TASK MATERIAL>
####################
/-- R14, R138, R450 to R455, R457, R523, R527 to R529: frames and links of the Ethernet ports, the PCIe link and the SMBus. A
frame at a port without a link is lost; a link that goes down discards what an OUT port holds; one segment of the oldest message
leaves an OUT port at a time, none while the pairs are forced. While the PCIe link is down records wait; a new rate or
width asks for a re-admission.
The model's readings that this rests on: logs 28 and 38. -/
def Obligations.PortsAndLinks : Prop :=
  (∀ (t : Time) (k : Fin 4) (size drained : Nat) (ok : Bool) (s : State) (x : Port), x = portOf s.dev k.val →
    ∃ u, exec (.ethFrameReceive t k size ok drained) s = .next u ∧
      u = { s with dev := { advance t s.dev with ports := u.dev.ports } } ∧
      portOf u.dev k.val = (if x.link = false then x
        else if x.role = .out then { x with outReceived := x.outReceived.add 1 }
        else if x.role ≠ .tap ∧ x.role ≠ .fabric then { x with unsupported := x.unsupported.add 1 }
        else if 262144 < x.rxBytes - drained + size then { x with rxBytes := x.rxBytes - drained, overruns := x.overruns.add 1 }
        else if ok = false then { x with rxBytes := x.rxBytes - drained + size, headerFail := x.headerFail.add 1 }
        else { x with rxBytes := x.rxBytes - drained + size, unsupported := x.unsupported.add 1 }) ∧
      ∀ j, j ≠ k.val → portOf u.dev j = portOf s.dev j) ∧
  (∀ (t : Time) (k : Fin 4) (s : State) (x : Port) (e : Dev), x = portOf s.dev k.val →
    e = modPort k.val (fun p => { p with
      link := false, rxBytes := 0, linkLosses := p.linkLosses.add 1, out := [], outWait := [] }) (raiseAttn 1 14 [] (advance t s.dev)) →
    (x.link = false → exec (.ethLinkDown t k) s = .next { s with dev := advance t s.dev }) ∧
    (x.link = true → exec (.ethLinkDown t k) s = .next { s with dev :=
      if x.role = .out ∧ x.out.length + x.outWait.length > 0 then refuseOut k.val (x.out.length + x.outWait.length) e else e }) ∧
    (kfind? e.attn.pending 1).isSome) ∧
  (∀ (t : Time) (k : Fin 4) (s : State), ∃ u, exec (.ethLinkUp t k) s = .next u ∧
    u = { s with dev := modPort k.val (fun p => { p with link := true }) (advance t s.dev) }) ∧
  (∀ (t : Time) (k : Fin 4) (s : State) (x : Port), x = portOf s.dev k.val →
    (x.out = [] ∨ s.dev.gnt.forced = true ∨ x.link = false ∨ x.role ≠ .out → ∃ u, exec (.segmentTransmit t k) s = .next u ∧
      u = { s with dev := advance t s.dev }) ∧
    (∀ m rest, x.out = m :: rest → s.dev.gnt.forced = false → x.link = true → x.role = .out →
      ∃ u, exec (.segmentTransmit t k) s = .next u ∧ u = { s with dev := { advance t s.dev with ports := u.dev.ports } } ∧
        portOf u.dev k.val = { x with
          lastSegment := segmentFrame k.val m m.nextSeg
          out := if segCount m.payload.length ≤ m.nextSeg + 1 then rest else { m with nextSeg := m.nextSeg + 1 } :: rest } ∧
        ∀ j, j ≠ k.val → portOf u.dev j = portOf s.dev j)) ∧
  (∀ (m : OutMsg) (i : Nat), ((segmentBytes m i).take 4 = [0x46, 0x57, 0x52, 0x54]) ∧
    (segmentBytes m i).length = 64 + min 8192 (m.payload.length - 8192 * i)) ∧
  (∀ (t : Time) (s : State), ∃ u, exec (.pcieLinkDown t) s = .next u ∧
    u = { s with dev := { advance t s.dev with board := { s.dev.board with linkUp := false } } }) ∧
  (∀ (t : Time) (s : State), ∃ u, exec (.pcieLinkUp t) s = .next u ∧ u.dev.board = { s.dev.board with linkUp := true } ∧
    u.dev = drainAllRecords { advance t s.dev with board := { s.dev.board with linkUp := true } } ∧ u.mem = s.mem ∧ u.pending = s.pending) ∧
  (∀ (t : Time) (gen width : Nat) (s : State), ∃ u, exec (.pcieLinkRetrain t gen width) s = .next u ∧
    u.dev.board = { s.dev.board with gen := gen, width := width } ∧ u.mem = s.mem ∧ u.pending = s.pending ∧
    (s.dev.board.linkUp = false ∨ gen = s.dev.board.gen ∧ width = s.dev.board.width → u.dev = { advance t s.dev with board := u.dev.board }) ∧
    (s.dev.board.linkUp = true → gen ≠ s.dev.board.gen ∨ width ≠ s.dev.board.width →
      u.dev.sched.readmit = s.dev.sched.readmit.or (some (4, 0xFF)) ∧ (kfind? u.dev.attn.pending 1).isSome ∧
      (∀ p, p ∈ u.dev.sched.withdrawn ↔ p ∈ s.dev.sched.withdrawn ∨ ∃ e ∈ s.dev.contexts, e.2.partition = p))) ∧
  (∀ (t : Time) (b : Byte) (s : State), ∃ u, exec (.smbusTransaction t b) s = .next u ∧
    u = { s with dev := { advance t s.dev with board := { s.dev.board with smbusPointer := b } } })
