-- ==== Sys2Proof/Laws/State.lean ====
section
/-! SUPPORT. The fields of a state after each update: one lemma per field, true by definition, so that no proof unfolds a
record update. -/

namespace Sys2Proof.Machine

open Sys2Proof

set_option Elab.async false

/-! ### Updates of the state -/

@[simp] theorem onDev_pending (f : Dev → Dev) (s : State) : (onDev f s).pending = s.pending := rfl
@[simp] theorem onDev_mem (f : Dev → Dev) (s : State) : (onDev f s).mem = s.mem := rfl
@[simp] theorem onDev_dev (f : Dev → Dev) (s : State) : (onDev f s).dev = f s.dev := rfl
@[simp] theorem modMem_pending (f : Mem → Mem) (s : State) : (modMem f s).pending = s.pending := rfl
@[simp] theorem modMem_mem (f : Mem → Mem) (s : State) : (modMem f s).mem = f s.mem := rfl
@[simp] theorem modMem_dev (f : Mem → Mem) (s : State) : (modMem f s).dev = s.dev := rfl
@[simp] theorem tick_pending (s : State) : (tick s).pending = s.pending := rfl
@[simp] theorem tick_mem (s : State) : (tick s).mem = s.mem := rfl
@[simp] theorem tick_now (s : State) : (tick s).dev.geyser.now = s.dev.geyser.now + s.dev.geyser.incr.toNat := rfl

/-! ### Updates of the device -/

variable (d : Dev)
####################
WHAT IS EXPECTED>
With the line holding "(∀ p, p ∈ u.dev.sched.withdrawn" as the first and the line holding "the state -/" as the last, set down that range of the entries above exactly, and nothing else.

EXERCISE RESPONSE>
      (∀ p, p ∈ u.dev.sched.withdrawn ↔ p ∈ s.dev.sched.withdrawn ∨ ∃ e ∈ s.dev.contexts, e.2.partition = p))) ∧
  (∀ (t : Time) (b : Byte) (s : State), ∃ u, exec (.smbusTransaction t b) s = .next u ∧
    u = { s with dev := { advance t s.dev with board := { s.dev.board with smbusPointer := b } } })
-- ==== Sys2Proof/Laws/State.lean ====
section
/-! SUPPORT. The fields of a state after each update: one lemma per field, true by definition, so that no proof unfolds a
record update. -/

namespace Sys2Proof.Machine

open Sys2Proof

set_option Elab.async false

/-! ### Updates of the state -/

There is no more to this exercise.